━━ INPUT FOR THIS TASK

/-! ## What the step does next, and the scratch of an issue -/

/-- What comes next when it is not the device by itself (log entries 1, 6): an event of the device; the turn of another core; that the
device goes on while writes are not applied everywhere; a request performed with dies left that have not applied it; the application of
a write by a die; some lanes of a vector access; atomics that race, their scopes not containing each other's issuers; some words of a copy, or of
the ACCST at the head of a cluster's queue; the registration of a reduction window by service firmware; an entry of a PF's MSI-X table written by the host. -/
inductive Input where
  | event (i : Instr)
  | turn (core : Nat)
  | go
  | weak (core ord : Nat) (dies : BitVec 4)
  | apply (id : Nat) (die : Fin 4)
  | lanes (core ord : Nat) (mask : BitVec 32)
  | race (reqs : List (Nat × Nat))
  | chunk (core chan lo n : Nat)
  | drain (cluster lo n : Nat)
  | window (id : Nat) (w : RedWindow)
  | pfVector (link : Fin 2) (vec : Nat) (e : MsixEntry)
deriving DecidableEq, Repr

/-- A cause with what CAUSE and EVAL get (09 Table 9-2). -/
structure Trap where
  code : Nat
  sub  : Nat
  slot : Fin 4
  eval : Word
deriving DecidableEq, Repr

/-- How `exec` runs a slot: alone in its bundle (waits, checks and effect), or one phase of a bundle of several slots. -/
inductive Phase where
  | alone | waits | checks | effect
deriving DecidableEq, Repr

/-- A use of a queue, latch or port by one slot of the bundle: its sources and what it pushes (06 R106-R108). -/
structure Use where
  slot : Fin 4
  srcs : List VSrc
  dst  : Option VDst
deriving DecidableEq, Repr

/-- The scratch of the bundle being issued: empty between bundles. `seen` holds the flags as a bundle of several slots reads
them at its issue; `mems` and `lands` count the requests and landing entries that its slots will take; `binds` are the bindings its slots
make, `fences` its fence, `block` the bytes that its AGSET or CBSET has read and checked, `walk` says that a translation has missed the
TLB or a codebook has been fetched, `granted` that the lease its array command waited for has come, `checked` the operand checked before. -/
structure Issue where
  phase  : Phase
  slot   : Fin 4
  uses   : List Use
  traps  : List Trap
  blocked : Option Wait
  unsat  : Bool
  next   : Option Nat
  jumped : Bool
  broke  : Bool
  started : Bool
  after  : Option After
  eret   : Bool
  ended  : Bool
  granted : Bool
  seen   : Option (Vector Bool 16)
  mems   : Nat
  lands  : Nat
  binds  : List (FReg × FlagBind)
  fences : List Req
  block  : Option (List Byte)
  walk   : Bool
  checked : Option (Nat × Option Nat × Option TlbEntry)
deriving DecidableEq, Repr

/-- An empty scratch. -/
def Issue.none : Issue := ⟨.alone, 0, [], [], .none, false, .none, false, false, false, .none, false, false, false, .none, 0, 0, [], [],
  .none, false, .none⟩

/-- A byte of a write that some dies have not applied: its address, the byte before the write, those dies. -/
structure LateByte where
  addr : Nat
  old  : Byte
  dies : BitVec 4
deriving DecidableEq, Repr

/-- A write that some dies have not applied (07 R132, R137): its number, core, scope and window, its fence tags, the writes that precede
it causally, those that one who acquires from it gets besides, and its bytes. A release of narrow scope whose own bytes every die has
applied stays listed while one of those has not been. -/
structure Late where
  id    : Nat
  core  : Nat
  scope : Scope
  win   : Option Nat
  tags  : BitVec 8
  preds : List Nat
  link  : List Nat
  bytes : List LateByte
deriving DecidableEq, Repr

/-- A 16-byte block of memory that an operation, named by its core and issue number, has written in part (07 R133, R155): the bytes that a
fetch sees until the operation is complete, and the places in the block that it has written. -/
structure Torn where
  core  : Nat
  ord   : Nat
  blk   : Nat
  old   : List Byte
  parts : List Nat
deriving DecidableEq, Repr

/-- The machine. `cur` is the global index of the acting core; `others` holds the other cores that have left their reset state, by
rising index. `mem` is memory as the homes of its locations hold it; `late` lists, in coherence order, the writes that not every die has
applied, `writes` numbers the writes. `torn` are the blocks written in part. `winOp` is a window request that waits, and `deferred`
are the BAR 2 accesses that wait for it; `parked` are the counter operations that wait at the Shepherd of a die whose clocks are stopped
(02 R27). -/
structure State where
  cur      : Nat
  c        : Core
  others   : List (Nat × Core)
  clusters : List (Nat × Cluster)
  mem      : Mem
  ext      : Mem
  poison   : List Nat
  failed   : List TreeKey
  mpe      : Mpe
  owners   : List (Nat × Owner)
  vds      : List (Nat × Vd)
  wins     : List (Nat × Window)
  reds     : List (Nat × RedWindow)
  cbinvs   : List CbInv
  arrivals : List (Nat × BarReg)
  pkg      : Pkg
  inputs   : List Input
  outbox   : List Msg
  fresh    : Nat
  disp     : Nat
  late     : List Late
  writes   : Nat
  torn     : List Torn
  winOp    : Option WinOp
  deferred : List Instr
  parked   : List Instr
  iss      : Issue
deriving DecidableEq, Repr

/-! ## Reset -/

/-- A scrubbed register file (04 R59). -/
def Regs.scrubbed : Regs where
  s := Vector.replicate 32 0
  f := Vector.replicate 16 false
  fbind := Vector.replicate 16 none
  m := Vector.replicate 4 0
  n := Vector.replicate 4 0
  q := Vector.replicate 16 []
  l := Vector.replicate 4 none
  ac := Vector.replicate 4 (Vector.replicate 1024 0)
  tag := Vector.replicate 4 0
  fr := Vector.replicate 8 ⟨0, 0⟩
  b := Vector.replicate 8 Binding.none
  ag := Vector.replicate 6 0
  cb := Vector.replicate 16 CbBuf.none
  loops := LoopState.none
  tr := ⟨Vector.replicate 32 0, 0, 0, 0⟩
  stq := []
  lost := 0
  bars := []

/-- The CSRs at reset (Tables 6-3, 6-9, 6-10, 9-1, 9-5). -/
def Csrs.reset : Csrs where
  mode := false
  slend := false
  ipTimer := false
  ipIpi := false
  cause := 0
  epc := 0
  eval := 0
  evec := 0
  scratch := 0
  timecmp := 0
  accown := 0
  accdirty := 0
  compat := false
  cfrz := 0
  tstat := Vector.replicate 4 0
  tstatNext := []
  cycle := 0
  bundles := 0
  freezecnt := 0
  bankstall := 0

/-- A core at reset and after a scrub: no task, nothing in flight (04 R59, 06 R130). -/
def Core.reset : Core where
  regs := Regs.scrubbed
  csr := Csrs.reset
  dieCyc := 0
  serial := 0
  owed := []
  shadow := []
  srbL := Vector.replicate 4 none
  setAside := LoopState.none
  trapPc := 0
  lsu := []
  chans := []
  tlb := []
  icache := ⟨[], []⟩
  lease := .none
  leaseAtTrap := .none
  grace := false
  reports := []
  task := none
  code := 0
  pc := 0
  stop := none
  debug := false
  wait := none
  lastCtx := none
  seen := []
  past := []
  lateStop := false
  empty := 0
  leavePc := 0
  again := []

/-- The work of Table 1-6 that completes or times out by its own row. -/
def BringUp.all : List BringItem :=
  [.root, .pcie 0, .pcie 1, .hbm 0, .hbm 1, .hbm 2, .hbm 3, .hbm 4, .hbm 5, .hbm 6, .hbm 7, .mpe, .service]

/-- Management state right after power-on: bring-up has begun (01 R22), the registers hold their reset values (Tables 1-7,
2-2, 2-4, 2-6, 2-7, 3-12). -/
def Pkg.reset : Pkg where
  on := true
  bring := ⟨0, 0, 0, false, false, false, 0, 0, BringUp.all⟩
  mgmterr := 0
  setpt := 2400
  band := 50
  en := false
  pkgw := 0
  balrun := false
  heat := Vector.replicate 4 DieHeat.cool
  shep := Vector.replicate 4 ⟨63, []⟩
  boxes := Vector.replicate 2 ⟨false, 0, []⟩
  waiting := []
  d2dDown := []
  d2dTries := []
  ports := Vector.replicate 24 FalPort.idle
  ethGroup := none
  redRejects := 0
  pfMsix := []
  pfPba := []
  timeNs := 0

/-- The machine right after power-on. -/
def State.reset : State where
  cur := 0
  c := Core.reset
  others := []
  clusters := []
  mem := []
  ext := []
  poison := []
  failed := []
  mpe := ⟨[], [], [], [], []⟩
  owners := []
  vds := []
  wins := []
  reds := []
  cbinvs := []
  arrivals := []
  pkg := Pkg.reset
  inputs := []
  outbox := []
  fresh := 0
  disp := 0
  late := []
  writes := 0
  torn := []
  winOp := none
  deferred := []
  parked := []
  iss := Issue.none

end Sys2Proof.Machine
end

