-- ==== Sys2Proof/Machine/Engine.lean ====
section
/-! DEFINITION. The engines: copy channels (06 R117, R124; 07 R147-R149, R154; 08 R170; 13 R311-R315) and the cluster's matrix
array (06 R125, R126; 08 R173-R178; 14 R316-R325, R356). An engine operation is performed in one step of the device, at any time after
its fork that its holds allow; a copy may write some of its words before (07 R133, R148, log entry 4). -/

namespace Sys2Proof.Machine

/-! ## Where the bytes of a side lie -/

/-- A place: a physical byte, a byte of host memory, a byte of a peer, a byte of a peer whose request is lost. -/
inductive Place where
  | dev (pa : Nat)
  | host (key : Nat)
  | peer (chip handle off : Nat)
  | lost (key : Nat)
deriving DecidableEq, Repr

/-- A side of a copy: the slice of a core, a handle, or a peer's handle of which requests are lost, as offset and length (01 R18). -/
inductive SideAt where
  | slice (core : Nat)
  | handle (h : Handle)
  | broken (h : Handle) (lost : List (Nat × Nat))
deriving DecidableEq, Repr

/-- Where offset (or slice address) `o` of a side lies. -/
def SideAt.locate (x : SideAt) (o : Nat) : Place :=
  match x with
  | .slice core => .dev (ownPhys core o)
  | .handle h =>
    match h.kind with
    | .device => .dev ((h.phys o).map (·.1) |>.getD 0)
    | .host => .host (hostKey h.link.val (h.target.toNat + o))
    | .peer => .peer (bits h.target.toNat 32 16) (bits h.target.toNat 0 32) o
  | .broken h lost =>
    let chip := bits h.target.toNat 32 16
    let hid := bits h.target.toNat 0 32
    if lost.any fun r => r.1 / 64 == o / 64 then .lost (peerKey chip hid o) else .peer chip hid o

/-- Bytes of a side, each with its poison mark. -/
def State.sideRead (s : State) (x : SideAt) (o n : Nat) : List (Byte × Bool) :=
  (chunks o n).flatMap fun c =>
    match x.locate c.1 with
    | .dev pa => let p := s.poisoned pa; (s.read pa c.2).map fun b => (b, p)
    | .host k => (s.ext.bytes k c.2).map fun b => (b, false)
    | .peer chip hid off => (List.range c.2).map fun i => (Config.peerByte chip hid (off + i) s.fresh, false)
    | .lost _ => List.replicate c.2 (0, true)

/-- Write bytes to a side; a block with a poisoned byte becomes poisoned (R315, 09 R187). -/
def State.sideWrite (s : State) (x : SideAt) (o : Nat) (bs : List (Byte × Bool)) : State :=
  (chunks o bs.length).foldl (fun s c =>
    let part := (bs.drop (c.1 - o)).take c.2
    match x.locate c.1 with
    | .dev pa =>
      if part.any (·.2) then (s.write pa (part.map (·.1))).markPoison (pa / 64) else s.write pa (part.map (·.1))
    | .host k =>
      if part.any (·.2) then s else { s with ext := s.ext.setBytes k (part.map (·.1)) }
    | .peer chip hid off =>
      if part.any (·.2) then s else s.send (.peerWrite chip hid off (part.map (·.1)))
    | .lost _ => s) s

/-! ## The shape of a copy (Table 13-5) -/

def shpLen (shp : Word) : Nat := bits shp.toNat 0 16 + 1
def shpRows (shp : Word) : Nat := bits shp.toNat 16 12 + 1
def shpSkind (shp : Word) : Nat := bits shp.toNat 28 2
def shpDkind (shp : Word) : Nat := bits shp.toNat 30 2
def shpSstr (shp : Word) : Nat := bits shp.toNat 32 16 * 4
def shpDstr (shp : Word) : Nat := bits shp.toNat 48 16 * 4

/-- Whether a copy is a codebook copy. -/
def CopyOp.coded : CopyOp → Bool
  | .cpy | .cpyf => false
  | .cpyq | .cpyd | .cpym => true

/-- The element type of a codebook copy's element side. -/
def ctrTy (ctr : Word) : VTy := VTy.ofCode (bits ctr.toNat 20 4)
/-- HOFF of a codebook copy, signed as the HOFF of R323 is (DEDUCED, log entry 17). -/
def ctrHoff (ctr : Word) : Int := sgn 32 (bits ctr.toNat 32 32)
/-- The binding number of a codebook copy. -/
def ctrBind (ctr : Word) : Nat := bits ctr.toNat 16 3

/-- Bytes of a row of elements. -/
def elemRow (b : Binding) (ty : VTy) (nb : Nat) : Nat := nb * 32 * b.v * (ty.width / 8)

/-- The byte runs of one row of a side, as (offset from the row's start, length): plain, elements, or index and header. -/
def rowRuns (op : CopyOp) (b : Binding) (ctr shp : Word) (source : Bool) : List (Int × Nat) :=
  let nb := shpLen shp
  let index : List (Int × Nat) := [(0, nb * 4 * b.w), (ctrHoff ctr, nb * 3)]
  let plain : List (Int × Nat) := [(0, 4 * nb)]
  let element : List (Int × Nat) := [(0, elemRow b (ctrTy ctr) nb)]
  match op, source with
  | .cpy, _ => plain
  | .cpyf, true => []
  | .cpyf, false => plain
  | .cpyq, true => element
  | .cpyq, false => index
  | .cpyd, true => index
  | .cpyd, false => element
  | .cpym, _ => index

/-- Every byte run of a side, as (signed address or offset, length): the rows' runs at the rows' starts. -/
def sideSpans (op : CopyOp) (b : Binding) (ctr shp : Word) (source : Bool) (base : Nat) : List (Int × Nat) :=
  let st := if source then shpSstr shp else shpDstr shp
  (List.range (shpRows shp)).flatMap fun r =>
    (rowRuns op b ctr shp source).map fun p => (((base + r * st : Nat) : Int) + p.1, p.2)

━━━━

--- TRY IT ---
Give only the lines from the one holding "bankstall := 0" through the one holding "again := []", each restated exactly as it appears above.

--- SOLUTION TO THIS EXERCISE ---
  bankstall := 0

/-- A core at reset and after a scrub: no task, nothing in flight (04 R59, 06 R130). -/
def Core.reset : Core where
  regs := Regs.scrubbed
  csr := Csrs.reset
  dieCyc := 0
  serial := 0
  owed := []
  shadow := []
  srbL := Vector.replicate 4 none
  setAside := LoopState.none
  trapPc := 0
  lsu := []
  chans := []
  tlb := []
  icache := ⟨[], []⟩
  lease := .none
  leaseAtTrap := .none
  grace := false
  reports := []
  task := none
  code := 0
  pc := 0
  stop := none
  debug := false
  wait := none
  lastCtx := none
  seen := []
  past := []
  lateStop := false
  empty := 0
  leavePc := 0
  again := []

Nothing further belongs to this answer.